Punjabi weddings are filled with fun, entertainment and madness. When it comes to Punjab, praiseworthy words and friendly hospitality come naturally to the tongue. I am sure people across the world who have visited Punjab, especially villages, must be inundated with many examples on its hospitality and what makes it so great is their big hearts. They are always fully charged and always ready for some fun activities.
Punjabis are simple yet fun-loving people who believe in expressing their emotion with gusto. Similar to their nature, their weddings reflect their life philosophy. Punjabi weddings are colorful, loud, sometimes over the top, fun filled with lots of opportunities for singing and dancing one’s heart out. Punjabi weddings may be simple or lavish, but they ensure unlimited fun and celebration. A host of pre and post wedding rituals make a Punjabi wedding a lengthy and enjoyable affair. Although, Punjabis do not miss an opportunity to make merry, their weddings display their propensity towards adhering to age old traditions, albeit with a conventional twist to them sometimes. From elaborate lehengas to the noisy baratis, the ‘dance till you drop’ Sangeet to the extremely friendly and warmly-welcoming host, a Punjabi wedding is akin to a true roller-coaster. Let’s take a look at the various wedding Rituals.
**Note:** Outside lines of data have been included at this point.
-- ==== Sys2Proof/Machine/Operands.lean ====
section
/-! DEFINITION. The operands of a fibre's words: reading and writing its registers under the nominal schedule
(01 R10 to R12, R22 to R28; 04 R80; 05 R97 to R99), and what each format names (02 R36, R37, R41). -/

namespace Sys2Proof.Machine

/-- Element i of a vector, or a default beyond its end. -/
def vget {α : Type} {n : Nat} (v : Vector α n) (i : Nat) (d : α) : α := (v[i]?).getD d

/-- The vector with element i replaced. -/
def vset {α : Type} {n : Nat} (v : Vector α n) (i : Nat) (a : α) : Vector α n := v.setIfInBounds i a

/-- A row of zeros. -/
def zeroRow : Vector Word 16 := Vector.replicate 16 0

/-! ## Registers and results in flight -/

/-- Phys(n) of 01 R22: the window offset of lane register n. A window has at most 64 rows, so the offset has six
bits. -/
def Fibre.phys (f : Fibre) (n : Nat) : Nat :=
  (if n < f.win - f.rots then n else (n - (f.win - f.rots) + f.rotb) % f.rots + (f.win - f.rots)) % 64

/-- What a register's storage holds. s0 is zero, c0 is one and p0 is the active mask (01 R10, R12). -/
def Fibre.stored (f : Fibre) : Reg → Word
  | .s n => if n = 0 then 0 else vget f.s n 0
  | .c n => if n = 0 then 1 else b2w (vget f.c n false)
  | .v row i => vget (vget f.v row zeroRow) i 0
  | .p n i => if n = 0 then b2w (bit f.active i) else b2w (bit (vget f.p n 0) i)

/-- Puts a value into a register's storage; writes of s0, c0 and p0 are discarded. -/
def Fibre.store (f : Fibre) (r : Reg) (x : Word) : Fibre :=
  match r with
  | .s n => if n = 0 then f else { f with s := vset f.s n x }
  | .c n => if n = 0 then f else { f with c := vset f.c n (x != 0) }
  | .v row i => { f with v := vset f.v row (vset (vget f.v row zeroRow) i x) }
  | .p n i => if n = 0 then f else { f with p := vset f.p n (setBit (vget f.p n 0) i (x != 0)) }

/-- The last result in flight to a register whose ready cycle is no later than t, else the value d (01 R28). -/
def seenAt (r : Reg) (t : Nat) : List InFlight → Word → Word
  | [], d => d
  | e :: es, d => seenAt r t es (if e.reg = r ∧ e.ready ≤ t then e.val else d)

/-- The last result in flight to a register, ready or not. -/
def newest (r : Reg) : List InFlight → Word → Word
  | [], d => d
  | e :: es, d => newest r es (if e.reg = r then e.val else d)

/-- A read at nominal cycle t (01 R28). -/
def Fibre.readAt (f : Fibre) (t : Nat) (r : Reg) : Word := seenAt r t f.pend (f.stored r)

/-- A read that waits for every result: exchange words and values that cross pipes (04 R78, R80). -/
def Fibre.readNow (f : Fibre) (r : Reg) : Word := newest r f.pend (f.stored r)

/-- A read at nominal cycle t is undersized (01 R28). -/
def Fibre.short (f : Fibre) (t : Nat) (r : Reg) : Bool := f.pend.any fun e => decide (e.reg = r ∧ t < e.ready)

/-- The ready cycle of a write after the earlier writes to the same register (01 R25). -/
def readyAfter (r : Reg) (pend : List InFlight) (t : Nat) : Nat :=
  pend.foldl (fun m e => if e.reg = r then max m e.ready else m) t

/-- A fixed-latency result that is ready at nominal cycle t. -/
def Fibre.writeAt (f : Fibre) (t : Nat) (r : Reg) (x : Word) : Fibre :=
  { f with pend := f.pend ++ [{ reg := r, ready := readyAfter r f.pend t, val := x }] }

/-- A variable-latency result: every reader waits for it (01 R26). -/
def Fibre.writeNow (f : Fibre) (r : Reg) (x : Word) : Fibre :=
  { f.store r x with pend := f.pend.filter fun e => decide (e.reg ≠ r) }

/-- Lets the results that are ready by nominal cycle t take effect. -/
def Fibre.commitTo (f : Fibre) (t : Nat) : Fibre :=
  let g := (f.pend.filter fun e => decide (e.ready ≤ t)).foldl (fun g e => g.store e.reg e.val) f
  { g with pend := f.pend.filter fun e => decide (t < e.ready) }

/-- Waits until every result in flight has been written (01 R378). -/
def Fibre.settle (f : Fibre) : Fibre :=
  { f.pend.foldl (fun g e => g.store e.reg e.val) f with pend := [], lq := [] }

/-! ## Reads and writes of the meanings -/

/-- The port number of s48 to s55. -/
def portOf (n : Nat) : Option Nat := if 48 ≤ n ∧ n ≤ 55 then some (n - 48) else none

/-- The port record of an s register, when it is bound (09 R181). -/
def Fibre.bound (f : Fibre) (n : Nat) : Option Port :=
  match portOf n with
  | none => none
  | some k => let p := vget f.ports k ⟨false, false, 0, 0⟩; if p.bound then some p else none

/-- ReadS of a U word at its nominal issue (01 R34); a bound in port gives the popped value (09 R182). -/
def Fibre.getS (f : Fibre) (n : Nat) : Word :=
  match Tbl.find f.popped n with
  | some x => x
  | none => f.readAt f.nom (.s n)

/-- ReadS64 of a U word (01 R11). -/
def Fibre.getS64 (f : Fibre) (n : Nat) : DWord := if n = 0 then 0 else pair (f.getS n) (f.getS (n + 1))

/-- ReadC of a U word. -/
def Fibre.getC (f : Fibre) (n : Nat) : Bool := f.readAt f.nom (.c n) != 0

/-- ReadS of an L word: once, at its issue, waiting for the uniform pipe (04 R78, 05 R98). -/
def Fibre.laneS (f : Fibre) (n : Nat) : Word :=
  match Tbl.find f.popped n with
  | some x => x
  | none => f.readNow (.s n)

def Fibre.laneS64 (f : Fibre) (n : Nat) : DWord := if n = 0 then 0 else pair (f.laneS n) (f.laneS (n + 1))

/-- WriteS of a fixed-latency U result. -/
def Fibre.setS (f : Fibre) (lat n : Nat) (x : Word) : Fibre :=
  if n = 0 then f else f.writeAt (f.nom + lat) (.s n) x

/-- WriteS64 of a fixed-latency U result. -/
def Fibre.setS64 (f : Fibre) (lat n : Nat) (x : DWord) : Fibre :=
  if n = 0 then f else (f.setS lat n (loWord x)).setS lat (n + 1) (hiWord x)

/-- WriteS of a variable-latency result. -/
def Fibre.putS (f : Fibre) (n : Nat) (x : Word) : Fibre := if n = 0 then f else f.writeNow (.s n) x

def Fibre.putS64 (f : Fibre) (n : Nat) (x : DWord) : Fibre :=
  if n = 0 then f else (f.putS n (loWord x)).putS (n + 1) (hiWord x)

/-- WriteC of a fixed-latency result. -/
def Fibre.setC (f : Fibre) (lat n : Nat) (x : Bool) : Fibre :=
  if n = 0 then f else f.writeAt (f.nom + lat) (.c n) (b2w x)

/-- WriteC of a variable-latency result. -/
def Fibre.putC (f : Fibre) (n : Nat) (x : Bool) : Fibre := if n = 0 then f else f.writeNow (.c n) (b2w x)

/-- ReadV of strand i at position j. -/
def Fibre.getV (f : Fibre) (i j n : Nat) : Word := f.readAt (f.nom + j) (.v (f.phys n) i)

/-- ReadV that waits for the result (04 R80). -/
def Fibre.xchV (f : Fibre) (i n : Nat) : Word := f.readNow (.v (f.phys n) i)

/-- WriteV of a fixed-latency result of strand i at position j. -/
def Fibre.setV (f : Fibre) (lat i j n : Nat) (x : Word) : Fibre := f.writeAt (f.nom + j + lat) (.v (f.phys n) i) x

/-- WriteV of a variable-latency result. -/
def Fibre.putV (f : Fibre) (i n : Nat) (x : Word) : Fibre := f.writeNow (.v (f.phys n) i) x

/-- ReadP as a data source (05 R99). -/
def Fibre.getP (f : Fibre) (i j n : Nat) : Bool := f.readAt (f.nom + j) (.p n i) != 0

def Fibre.xchP (f : Fibre) (i n : Nat) : Bool := f.readNow (.p n i) != 0

def Fibre.setP (f : Fibre) (lat i j n : Nat) (x : Bool) : Fibre :=
  if n = 0 then f else f.writeAt (f.nom + j + lat) (.p n i) (b2w x)

def Fibre.putP (f : Fibre) (i n : Nat) (x : Bool) : Fibre := if n = 0 then f else f.writeNow (.p n i) (b2w x)

/-- Sets FSTAT sticky bits (01 R16). -/
def Fibre.sticky (f : Fibre) (m : Word) : Fibre := { f with fstat := f.fstat ||| m }

/-! ## FSTAT and FCTL fields (01 Tables 1-3 and 1-4) -/

def Fibre.tm (f : Fibre) : Bool := bit f.fstat 5

def Fibre.rix (f : Fibre) : Nat := bitsN f.fstat.toNat 0 4

def Fibre.setRix (f : Fibre) (k : Nat) : Fibre := { f with fstat := setField f.fstat 0 4 k }

def Fibre.sbchk (f : Fibre) : Bool := bit f.fctl 0

def Fibre.latetrap (f : Fibre) : Bool := bit f.fctl 1

def Fibre.brken (f : Fibre) : Bool := bit f.fctl 2

def Fibre.stepping (f : Fibre) : Bool := bit f.fctl 3

/-! ## Strands -/

/-- The strand indices of a mask, ascending. -/
def strandsOf (m : BitVec 16) : List Nat := (List.range 16).filter fun i => bit m i

/-- The guard predicate of strand i at the word's nominal issue (01 R24, 05 R99). -/
def Fibre.guardP (f : Fibre) (g : BitVec 2) (i : Nat) : Bool :=
  g == 0 || f.readAt f.nom (.p g.toNat i) != 0

/-- The guard as an exchange word reads it: every value it reads is waited for (04 R80). -/
def Fibre.guardX (f : Fibre) (g : BitVec 2) (i : Nat) : Bool := g == 0 || f.readNow (.p g.toNat i) != 0

/-- The strands that RIX lets a resumed word execute (03 R72, 04 R95). -/
def Fibre.fromRix (f : Fibre) (i : Nat) : Bool := !f.rixLive || f.rix ≤ i

/-- Active (01 R23, R24): the strands of the mask whose guard holds. -/
def Fibre.actives (f : Fibre) (tracked : Bool) (g : BitVec 2) : List Nat :=
  (strandsOf f.active).filter fun i => f.fromRix i && (if tracked then f.guardX g i else f.guardP g i)

/-- Runs over strands with their positions. -/
def overStrands {α : Type} (g : Nat → Nat → α → α) : List Nat → Nat → α → α
  | [], _, a => a
  | i :: is, j, a => overStrands g is (j + 1) (g i j a)

/-! ## What a word names -/

/-- An operand as a word names it. -/
inductive Opnd where
  | s (n : Nat)
  /-- an s pair -/
  | s2 (n : Nat)
  | c (n : Nat)
  | v (n : Nat)
  | p (n : Nat)
  deriving DecidableEq, Repr

/-- What the common part of execution must know of a word: stall class, guard, the operands it reads in the order
A, B, D, and those it writes; whether its reads are all scoreboarded (04 R80); whether it is an L word; its length
in bytes; whether it makes the minimum pass whatever the mask (05 R116); and whether it has an effect when Active is
empty (05 R113 to R115). -/
structure Use where
  sc : BitVec 2
  g : BitVec 2
  reads : List Opnd
  writes : List Opnd
  tracked : Bool
  lane : Bool
  len : Nat
  fixedPass : Bool
  always : Bool
  /-- the word synchronises: what the fibre has stored comes before it (08 R157) -/
  sync : Bool
  /-- the word acquires (08 R153, R157) -/
  acq : Bool
  deriving DecidableEq, Repr

/-- The usage of a U word. -/
def uUse (s g : BitVec 2) (reads writes : List Opnd) : Use :=
  { sc := s, g := g, reads := reads, writes := writes, tracked := false, lane := false, len := 4,
    fixedPass := false, always := false, sync := false, acq := false }

/-- The usage of an L word. -/
def lUse (s g : BitVec 2) (reads writes : List Opnd) : Use :=
  { sc := s, g := g, reads := reads, writes := writes, tracked := false, lane := true, len := 4,
    fixedPass := false, always := false, sync := false, acq := false }

/-- The usage of an exchange word (04 R80). -/
def xUse (s g : BitVec 2) (reads writes : List Opnd) : Use := { lUse s g reads writes with tracked := true }

/-- A word that synchronises with other agents (08 R157, R158). -/
def Use.syncing (u : Use) : Use := { u with sync := true }

/-- A word that acquires and releases nothing (08 R157). -/
def Use.acquiring (u : Use) : Use := { u with acq := true }

/-- B of a UR word: an s register, or an immediate (02 R37). -/
def opB (i : BitVec 1) (b : BitVec 6) : List Opnd := if i = 1 then [] else [.s b.toNat]

/-- B of a UR word as a pair (03 R58). -/
def opB64 (i : BitVec 1) (b : BitVec 6) : List Opnd := if i = 1 then [] else [.s2 b.toNat]

/-- B of an LR word: a lane or an s register (02 R36). -/
def opLB (u : BitVec 1) (b : BitVec 6) : List Opnd := if u = 1 then [.s b.toNat] else [.v b.toNat]

/-- b of R50. -/
def Fibre.uB (f : Fibre) (i : BitVec 1) (b : BitVec 6) : Word := if i = 1 then zext32 b else f.getS b.toNat

/-- y of R58. -/
def Fibre.uB64 (f : Fibre) (i : BitVec 1) (b : BitVec 6) : DWord := if i = 1 then zext64 b else f.getS64 b.toNat

/-- b of R97 for strand i at position j. -/
def Fibre.lB (f : Fibre) (u : BitVec 1) (b : BitVec 6) (i j : Nat) : Word :=
  if u = 1 then f.laneS b.toNat else f.getV i j b.toNat

/-- The same, waiting for the result (05 R110). -/
def Fibre.xB (f : Fibre) (u : BitVec 1) (b : BitVec 6) (i : Nat) : Word :=
  if u = 1 then f.laneS b.toNat else f.xchV i b.toNat

/-- The lane registers d, d + 1, ... of a group of n (02 R41). -/
def vGroup (d : BitVec 6) (n : Nat) : List Opnd := (List.range n).map fun k => .v (d.toNat + k)

/-! ## Spacing (01 R27) -/

/-- L(S). -/
def classL (s : BitVec 2) : Nat := 4 * (s.toNat + 1)

/-- The spacing of a U word. -/
def classU (s : BitVec 2) : Nat := 2 ^ s.toNat

/-- Cycles for which an L word with n strands in Active occupies its lane (04 R77). -/
def Use.pass (u : Use) (n : Nat) : Nat := max 4 (if u.fixedPass then 4 else n)

/-- Cycles to the nominal issue of the next word, for a word with n strands in Active. -/
def Use.spacing (u : Use) (n : Nat) : Nat :=
  if u.lane then max (u.pass n) (classL u.sc) else classU u.sc

end Sys2Proof.Machine
end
Following are the list of things that happen only in Punjabi weddings-
In every Punjabi wedding you will see money being showered on the bride and the groom. You will see people throwing money while dancing.
Held the night before the wedding, this family event is a loud celebration in front of the beautifully decorated house with music, firecrackers, dancing and sweets, late into the hours of the night. Copper vessels are decorated with lamps that are lit, and carried by the maternal aunt while another lady carrying a stick with bells shakes it. Singing folk songs, the family visits the houses of their friends and relatives, who feed them sweets and join in the revelries.
This tradition is often skipped out as per choice or convenience, especially in destination weddings.
On the morning of the wedding day, at their respective houses, the bride and the groom attend a puja. After completion of the puja the priest ties a sacred thread or mouli to their right wrists. The mouli is tied around a betel nut and a shell known as Kaudi. It is knotted multiple times around the wrists to make it difficult to untie later.
The first ceremony of the wedding day, this event consists of a pooja, after which the priest ties a scared thread called ‘mouli’ with a betel nut and a shell around the couple’s right wrists. Meant as a symbol of good luck, it is not to be taken off, and only needs to unravel by itself eventually.
Once the groom dresses up in his wedding attire, a small puja is performed in his honor. The turban and the Sehra, which covers his face, is blessed by the priest and tied around his head by an elder male member of the family or his brother-in-law.
The groom and the baraat are received at the wedding venue with a warm welcome by the bride’s family, with the mother receiving the groom with a traditional aarti and tikka. Then the groom’s relatives are embraced and welcomed by the bride’s corresponding relatives. For example, his maternal uncle is met by the bride’s maternal uncle and greeted, and so on and so forth, for Milni.
After the varmala, the couple proceed to the mandap, where the groom is offered a bowl of water to drink, after which he is given a special drink of curd, honey, milk, ghee and other sacred essences. This ritual is called madhuperk.
The couple gets up for the phere. The ends of their drapes are tied together to signify their marital bond, after which they encircle the sacred fire four times as chants are read out, to symbolize their vows. The bride precedes the groom for three of them, and follows him for the last. The couple is considered to be married in the eyes of the fire goddess.
The Punjabis have always been known for their love of food. Any and every celebration is a culinary extravaganza, with an enviable spread of rich and delicious food. You will surely land in food heaven.
Punjabi weddings can never be complete without some ‘daru sharu’. From uncles to aunties and even grannies, everyone loves their daaru , and an open bar is a definitive fixture in all celebrations.
Colour Bursts :
You will get to embrace the full spectrum of colours when it comes to attending a Punjabi wedding. It is undeniably going to be the most vibrant and colourful celebration of your life.